Publication at Faculty of Arts |
2022

Abstract

Although Theodor W. Adorno condemned operetta to be a bourgeois genre with no potential of social subversion, in the Soviet Union, the operetta culture flourished during the state's entire existence.

Soviet operetta composers and librettists soon understood the need to implement principles of Soviet socialist culture to the cosmopolitan genre. This paper discusses the way Socialist Realism had been introduced to Soviet operetta.

Focusing on Boris Alexandrov's Wedding in Malinovka (1937) and Isaak Dunayevsky's operettas Free Wind (1947) and White Acacia (1955), the paper analyses Socialist Realist features of the most significant pieces of the genre. The paper argues that the three pieces mark shifts of thinking about the nature of the socialist operetta - while the former was praised for its score influenced by mass song style, it was also criticised for the so-called "Viennese features" of the plot; the Free Wind marked the first big success in implementing Socialist Realist literary scheme to an operetta libretto while also being criticised for alleged "dirtiness" of the musical numbers; the third case shows how the so-called theory of conflictlessness had been overcome in post-Stalinist operettas despite mixed reactions of the reigning discourse.

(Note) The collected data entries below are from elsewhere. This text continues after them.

/-- Sends what is pending at a member function and may now leave (R459). -/
def msixFlush (s : State) (l : HLink) (m : BitVec 2) : State :=
  let f := fnOf s l m
  if !f.msixEnable || f.msixMask || msixQuiet s then s else
  let go := f.msixPend.filter (fun v => f.msixOpen.contains v)
  go.foldl (fun s v => msix s l m v) (setFn s l m { f with msixPend := f.msixPend.filter (fun v => !f.msixOpen.contains v) })

-- ===== the error log (R264, R265, R319) =====

/-- The interrupt of CXL event log `k` of a member function, under its policy byte (R461). -/
def logIrq (s : State) (l : HLink) (m : BitVec 2) (k : Nat) : State :=
  let p := (fnOf s l m).policy.getD k 0
  if p.toNat % 4 = 1 then msix s l m (p.toNat / 16) else s

/-- Appends to the CXL event log `k` of every member function (R319). -/
def mirrorLog (s : State) (r : LogRec) : State :=
  let k := if r.sev == 2 then 2 else if r.sev == 3 then 3 else 0
  (allMembers s).foldl (fun s lm =>
    let f := fnOf s lm.1 lm.2
    let l := tget [] f.events k
    if 256 ≤ l.length then setFn s lm.1 lm.2 { f with overflow := f.overflow ||| bit k }
    else
      let s := setFn s lm.1 lm.2 { f with events := tput [] f.events k (l ++ [(f.nextHandle, r)]), nextHandle := f.nextHandle + 1 }
      if l.isEmpty then logIrq s lm.1 lm.2 k else s) s

/-- A record is acknowledged when its SEQ is at or before the acknowledged one in serial order (R264). -/
def logAcked (ack seq : BitVec 32) : Bool := !(ack - seq).msb

/-- The ring is full and its oldest record is not acknowledged (R264). -/
def logLoses (s : State) : Bool :=
  match s.rel.log[4095]? with
  | some o => !logAcked s.rel.logAck o.seq
  | none => false

/-- Writes a record into the ring (R264). -/
def logWrite (s : State) (r : LogRec) : State :=
  let lost : Bool := logLoses s
  let r := { r with seq := s.rel.logNext, time := devTime s, flags := if lost then r.flags ||| 8 else r.flags }
  let s := { s with rel := { s.rel with
    log := r :: s.rel.log.take 4095, logNext := s.rel.logNext + 1,
    fatalDue := if r.sev == 3 then (r :: s.rel.fatalDue).take 64 else s.rel.fatalDue,
    logLost := if lost then s.rel.logLost + 1 else s.rel.logLost } }
  let s := mirrorLog s r
  if lost then raise s 0x309 164 [] else s

/-- Logs a record, under the limit of R265 for severities 0 and 1 of a stack. -/
def logRec (s : State) (r : LogRec) : State :=
  if 2 ≤ r.sev.toNat ∨ r.stack = 0xFF then logWrite s r else
  let sec := BitVec.ofNat 64 ((devTime s).toNat / 1000000000)
  let cnt := if s.rel.logSec == sec then s.rel.logCount else []
  let n := tget 0 cnt r.stack.toNat
  let tk := r.type.toNat * 8 + r.stack.toNat
  let t := tget 0 s.rel.logTally tk
  if n < s.rel.logLimit.toNat then
    let s := { s with rel := { s.rel with logSec := sec, logCount := tput 0 cnt r.stack.toNat (n + 1),
                                          logTally := tput 0 s.rel.logTally tk 0 } }
    logWrite s { r with count := BitVec.ofNat 16 (min t 0xFFFF) }
  else { s with rel := { s.rel with logSec := sec, logCount := cnt, logTally := tput 0 s.rel.logTally tk (t + 1) } }

/-- Logs poison that a partner sent (Table 9-7: source 0 expander, 1 host, 2 peer). -/
def notePoison (s : State) (src island : Nat) (sa : SA) : State :=
  logRec s { LogRec.init with type := 0x0D, sev := 2, unit := 4, island := BitVec.ofNat 16 island, addr := sa.setWidth 64,
                              detail := BitVec.ofNat 64 src }

-- ===== containment and halt (R272, R273 step 1, R371) =====

def setStage (s : State) (st : Stage) (k : Nat) : State :=
  { s with dev := { s.dev with stage := st, entry := tput 0 s.dev.entry k s.now } }

/-- Start-up ends in HALTED with `cause`; in board mode FAIL tells the domain, and formation has failed here too (R346, R371). -/
def halt (s : State) (cause : Nat) : State :=
  let s := setStage s .halted 8
  let s := { s with dev := { s.dev with haltCause := BitVec.ofNat 8 cause } }
  let s := raise s 0x380 164 [(1, cause)]
  if boardMode s then
    let s := (List.range 14).foldl (fun s l =>
      if (plinkOf s l).checked && !(plinkOf s l).cross then ctlOut s l 7 [6] else s) s
    if s.peer.form == .failed then s else raise { s with peer := { s.peer with form := .failed, cause := 6 } } 0x341 164 [(1, 6)]
  else s

/-- The stages before MEMORY_ACTIVE. -/
def starting (s : State) : Bool :=
  match s.dev.stage with
  | .power | .rom | .firmware | .config | .memory | .localReady => true
  | _ => false

def presented (s : State) : Bool := s.dev.stage == .memoryActive

-- ===== descriptors (Tables 7-5, 7-6) =====

def opNop : Byte := 0
def opCopy : Byte := 1
def opFill : Byte := 2
def opCheck : Byte := 3
def opFlush : Byte := 4
def opPrefetch : Byte := 5
def opAtomic : Byte := 6
def opReserve : Byte := 7
def opCondstore : Byte := 8
def opFence : Byte := 9
def opMigrate : Byte := 10

/-- The SIZE of an ATOMIC, RESERVE or CONDSTORE in bytes. -/
def opSize (d : Desc) : Nat := if d.subop.getLsbD 2 then 8 else 4

/-- The job offsets a job's steps cover (R206). -/
def jobTotal (d : Desc) : Nat :=
  if d.opcode = opNop || d.opcode = opFence then 0
  else if d.opcode = opAtomic || d.opcode = opReserve || d.opcode = opCondstore then 1
  else d.len.toNat

def isCopy (d : Desc) : Bool := d.opcode == opCopy || d.opcode == opMigrate
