-- ==== Sys2Proof/Machine/Expander.lean ====
section
/-!
DEFINITION. Expander requests and responses, the loss of an expander, and the commands of the home bench that follow its
reads, drains and trackers (03, R276, R311 to R317).
-/

namespace Sys2Proof.Machine

-- ===== reports of windows and links =====

/-- Sends a CTL message to a device. -/
def ctlSend (s : State) (d : DevId) (op : Byte) (body : List (BitVec 64)) : State :=
  let s := { s with peer := { s.peer with cseq := s.peer.cseq + 1 } }
  peerSend s d (.ctl op (devId s) d false body) none

/-- The other members of the formed domain. -/
def others (s : State) : List DevId :=
  ((bitsOf s.peer.members).map (fun n => (BitVec.ofNat 3 n : DevId))).filter (· != devId s)

/-- This device pushes its directory entry of a window to the members (R139). -/
def pushWindir (s : State) (w : WinId) : State :=
  let v := winOf s w
  (others s).foldl (fun s d => ctlSend s d 0x0C
    [w.setWidth 64, v.geo.base.setWidth 64, v.geo.limit.setWidth 64, BitVec.ofNat 64 (classCode v.cls),
     if v.state == .enabled then 1 else 0]) s

/-- The values of Table 10-7. -/
def xcode : XState → Nat
  | .empty => 0 | .training => 1 | .enum => 2 | .ready => 3 | .assay => 4 | .qualified => 5 | .unqualified => 6
  | .removing => 7 | .lost => 8 | .rejected => 9 | .disabled => 10

/-- A change of state of an expander link (R311, R507). -/
def setX (s : State) (x : XLink) (st : XState) (reason : Nat) : State :=
  let v := xlinkOf s x
  let s := setXlink s x { v with state := st, reason := BitVec.ofNat 8 reason }
  raise s (0x80 + x.toNat) (xPort s x) [(1, xcode st), (1, reason)]

-- ===== requests that wait =====

/-- The sector has arrived, or will not: the requests that wait for it take it (R71, R314). -/
def serveFill (s : State) (dla : DLA) (data : Line) (poison late : Bool) : State :=
  (fillWaiters s dla).foldl (fun s id =>
    let s := modReq (toPhase s id .data) id (fun r => { r with causePartner := r.causePartner || late })
    match reqOf s id with
    | some r =>
      let (d, p) := mergedRead s r data poison
      finish s r d p
    | none => s) s

/-- A line's entry in the write buffer, or the sector of the eviction queue, is gone: waiters are tried again. -/
def wakeLine (s : State) (p : Phase) (dla : DLA) : State := wake s (fun r => r.phase == p && lineOf r == dla.toNat / 64)

-- ===== exceedances (R156, R157) =====

/-- The response time of an expander request is measured (R154, R156, R476): true when it exceeds A. Exceedances count in seconds
aligned to device time (DESIGN CHOICE, log entry 114). -/
def measure (s : State) (x : XLink) (lat : Nat) (timeout : Bool) : State × Bool :=
  let a := (assayOf s x).a.toNat
  let late := timeout || (a ≠ 0 && a < lat)
  let s := histX s x lat timeout
  if !late then (s, false) else
  let sec := BitVec.ofNat 64 (s.now.toNat / 1000000000)
  let (s0, n, mx) := tget ((0 : BitVec 64), 0, 0) s.contract.excSec x.toNat
  let cur := if s0 == sec then (sec, n + 1, max mx lat) else (sec, 1, lat)
  ({ s with contract := { s.contract with exceed := tinc s.contract.exceed x.toNat
                                          excSec := tput (0, 0, 0) s.contract.excSec x.toNat cur } }, true)

-- ===== a lost expander (R316, Table 9-14) =====

/-- A drain that was on its way to the lost expander (Table 9-14). -/
def loseDrain (s : State) (b : Bench) (e : WEntry) : State :=
  match e.drain with
  | .fetching _ =>
    if (wayOfDla s e.dla).isSome then drainPlace s b e (wayOfDla s e.dla) 0 true
    else modW (discardLost s e.win b e.dla) b e.slot (fun e => { e with drain := .done })
  | .writing _ =>
    let s := match wayOfDla s e.dla with
      | some w =>
        let k := tagKey b (lsOfDla e.dla) w
        let t := tagAt s k
        let i : BitVec 64 := bit (secOfDla e.dla)
        if (t.valid &&& i) = 0 then discardLost s e.win b e.dla
        else makeOrphan (tagPut s k { t with dirty := t.dirty ||| i }) k
      | none => discardLost s e.win b e.dla
    modW s b e.slot (fun e => { e with drain := .done })
  | _ => s

/-- A sector of the eviction queue returns as an orphan, or is lost (Table 9-14). -/
def reinstall (s : State) (b : Bench) (e : Evict) : State :=
  let s := modBench s b (fun v => { v with evq := v.evq.filter (fun x => x.rid != e.rid) })
  let i : BitVec 64 := bit (secOfDla e.dla)
  let put := fun (s : State) (w : Nat) (t : TagRec) =>
    let k := tagKey b (lsOfDla e.dla) w
    let s := sectorWrite s e.dla w e.data e.poison
    makeOrphan (tagPut s k { t with valid := t.valid ||| i, dirty := t.dirty ||| i }) k
  match wayOfDla s e.dla with
  | some w => put s w (tagAt s (tagKey b (lsOfDla e.dla) w))
  | none =>
    match setRead s b (lsOfDla e.dla) with
    | (s, false) => s
    | (s, true) =>
      match chooseVictim 17 s b (lsOfDla e.dla) with
      | (s, some w) =>
        (match evictWay s (tagKey b (lsOfDla e.dla) w) with
         | (s, false) => s
         | (s, true) => put s w { TagRec.init with state := .valid, tag := tagOfDla e.dla, rank := 2 })
      | (s, none) =>
        let s := poisonAdd s e.sa
        let s := { s with rel := { s.rel with orphLost := s.rel.orphLost + 1 } }
        logRec s { LogRec.init with type := 0x0F, sev := 2, unit := 0, island := BitVec.ofNat 16 (clusterIsland b),
                                    addr := e.sa.setWidth 64, dla := e.dla.setWidth 64, bench := b.setWidth 16, detail := 1 }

The paper examines the way Socialist Realism was reflected in different layers of the synthetic genre of operetta, what were the main points in the debate surrounding it, and what were the links between operetta and Socialist Realist literature discourse. Not by coincidence, the premieres of the analysed operettas overlap with the milestones of the Soviet cultural paradigm: 1936's discussions around Shostakovich's opera Lady Macbeth of Mtsensk, the Zhdanov doctrine and anticosmopolitanism campaign of 1946, and the cultural loosening of the post-Stalinist era.